__WHAT YOU WILL DO__
I would like every line of the records below that contains the word "onlyGivenNames" copied.

__DATA SECTION__
*** Begin section ***
theorem execKeyAttest_within (n : Fin 64) (data : Option (List Byte)) (s : State) :
    WithinO 206158431312 s (execKeyAttest n data s) := by
  unfold execKeyAttest
  repeat'
    first
    | with_reducible apply Within.refl
    | with_reducible assumption
    | with_reducible apply WithinO.next
    | with_reducible apply WithinO.fault
    | (with_reducible apply Within.via (l := 206158431312) (m := 206158431312) (hm := by decide)); (case h => with_reducible apply State.keyRun_within)
    | split

theorem execKeyChallenge_within (n : Fin 64) (ok : Bool) (s : State) :
    WithinO 68719477968 s (execKeyChallenge n ok s) := by
  unfold execKeyChallenge
  repeat'
    first
    | with_reducible apply Within.refl
    | with_reducible assumption
    | (extract_lets +onlyGivenNames x; refine Within.cut (l := 68719477968) (r := s) (x := x) ?_ ?_; rotate_left; (try clear_value x); intro _; rotate_right; subst x)
    | (extract_lets +onlyGivenNames x; refine Within.cut2 (l := 68719477968) (r := s) (x := x) ?_ ?_; rotate_left; (try clear_value x); intro _; rotate_right; subst x)
    | (extract_lets +onlyGivenNames x; refine Within.cut1 (l := 68719477968) (r := s) (x := x) ?_ ?_; rotate_left; (try clear_value x); intro _; rotate_right; subst x)
    | (extract_lets +onlyGivenNames x; try clear_value x)
    | (with_reducible apply Within2.snd; with_reducible assumption)
    | (with_reducible apply Within1.fst; with_reducible assumption)
    | with_reducible apply Within2.mk
    | with_reducible apply Within1.mk
    | with_reducible refine Within2.fold ?_ (fun _ _ _ => ?_)
    | with_reducible refine Within1.fold ?_ (fun _ _ _ => ?_)
    | with_reducible apply WithinO.next
    | with_reducible apply WithinO.fault
    | (with_reducible apply State.updCoc_via (l := 68719477968) (hm := by decide))
    | (with_reducible apply Within.via (l := 68719477968) (m := 1040) (hm := by decide)); (case h => with_reducible apply State.complete_within)
    | (with_reducible apply Within2.via (l := 68719477968) (m := 68719476736) (hm := by decide)); (case h => with_reducible apply State.draw_within)
    | (with_reducible apply Within.via (l := 68719477968) (m := 68719476736) (hm := by decide)); (case h => with_reducible apply State.draw_within)
    | (with_reducible apply Within.via (l := 68719477968) (m := 68719476736) (hm := by decide)); (case h => (with_reducible apply Within2.ofEq (State.draw_within _ _)); with_reducible assumption)
    | (with_reducible apply Within.via (l := 68719477968) (m := 128) (hm := by decide)); (case h => with_reducible apply State.hostWrite_within)
    | with_reducible refine State.runOp_via (by decide) ?_ (fun _ _ _ => ?_)
    | split
    | dsimp only
    | (with_reducible refine Within2.ofEq' ?_ (by assumption))

theorem execKeyRespond_within (n : Fin 64) (data : Option (List Byte)) (s : State) :
    WithinO 206158431312 s (execKeyRespond n data s) := by
  unfold execKeyRespond
  repeat'
    first
    | with_reducible apply Within.refl
    | with_reducible assumption
    | (extract_lets +onlyGivenNames x; refine Within.cut (l := 206158431312) (r := s) (x := x) ?_ ?_; rotate_left; (try clear_value x); intro _; rotate_right; subst x)
    | (extract_lets +onlyGivenNames x; try clear_value x)
    | with_reducible apply WithinO.next
    | with_reducible apply WithinO.fault
    | (with_reducible apply State.updCoc_via (l := 206158431312) (hm := by decide))
    | (with_reducible apply Within.via (l := 206158431312) (m := 1040) (hm := by decide)); (case h => with_reducible apply State.complete_within)
    | (with_reducible apply Within.via (l := 206158431312) (m := 206158431248) (hm := by decide)); (case h => with_reducible apply State.keyBegin_within)
    | with_reducible refine State.runOp_via (by decide) ?_ (fun _ _ _ => ?_)
    | split

theorem execChallengeExpiry_within (n : Fin 64) (s : State) :
    WithinO 68719476736 s (execChallengeExpiry n s) := by
  unfold execChallengeExpiry
  repeat'
    first
    | with_reducible apply Within.refl
    | with_reducible assumption
    | with_reducible apply WithinO.next
    | with_reducible apply WithinO.fault
    | (with_reducible apply State.updCoc_via (l := 68719476736) (hm := by decide))
    | split

theorem execUnlockLockoutExpiry_within (s : State) :
    WithinO 68719476736 s (execUnlockLockoutExpiry s) := by
  unfold execUnlockLockoutExpiry
  repeat'
    first
    | with_reducible apply Within.refl
    | with_reducible assumption
    | with_reducible apply WithinO.next
    | with_reducible apply WithinO.fault
    | (with_reducible apply State.updCoc_via (l := 68719476736) (hm := by decide))
    | split

theorem execKeyAdminSet_within (n : Fin 64) (data : Option (List Byte)) (s : State) :
    WithinO 206158431312 s (execKeyAdminSet n data s) := by
  unfold execKeyAdminSet
  repeat'
    first
    | with_reducible apply Within.refl
    | with_reducible assumption
    | with_reducible apply WithinO.next
    | with_reducible apply WithinO.fault
    | (with_reducible apply Within.via (l := 206158431312) (m := 206158431312) (hm := by decide)); (case h => with_reducible apply State.keyRun_within)
    | split

theorem execKeyRecommission_within (n : Fin 64) (s : State) :
    WithinO 206158431312 s (execKeyRecommission n s) := by
  unfold execKeyRecommission
  repeat'
    first
    | with_reducible apply Within.refl
    | with_reducible assumption
    | with_reducible apply WithinO.next
    | with_reducible apply WithinO.fault
    | (with_reducible apply Within.via (l := 206158431312) (m := 206158431312) (hm := by decide)); (case h => with_reducible apply State.keyRun_within)
    | split

end Sys2Proof.Machine
end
*** End section ***
__ANSWER TO THIS PROBLEM__
    | (extract_lets +onlyGivenNames x; refine Within.cut (l := 68719477968) (r := s) (x := x) ?_ ?_; rotate_left; (try clear_value x); intro _; rotate_right; subst x)
    | (extract_lets +onlyGivenNames x; refine Within.cut2 (l := 68719477968) (r := s) (x := x) ?_ ?_; rotate_left; (try clear_value x); intro _; rotate_right; subst x)
    | (extract_lets +onlyGivenNames x; refine Within.cut1 (l := 68719477968) (r := s) (x := x) ?_ ?_; rotate_left; (try clear_value x); intro _; rotate_right; subst x)
    | (extract_lets +onlyGivenNames x; try clear_value x)
    | (extract_lets +onlyGivenNames x; refine Within.cut (l := 206158431312) (r := s) (x := x) ?_ ?_; rotate_left; (try clear_value x); intro _; rotate_right; subst x)
    | (extract_lets +onlyGivenNames x; try clear_value x)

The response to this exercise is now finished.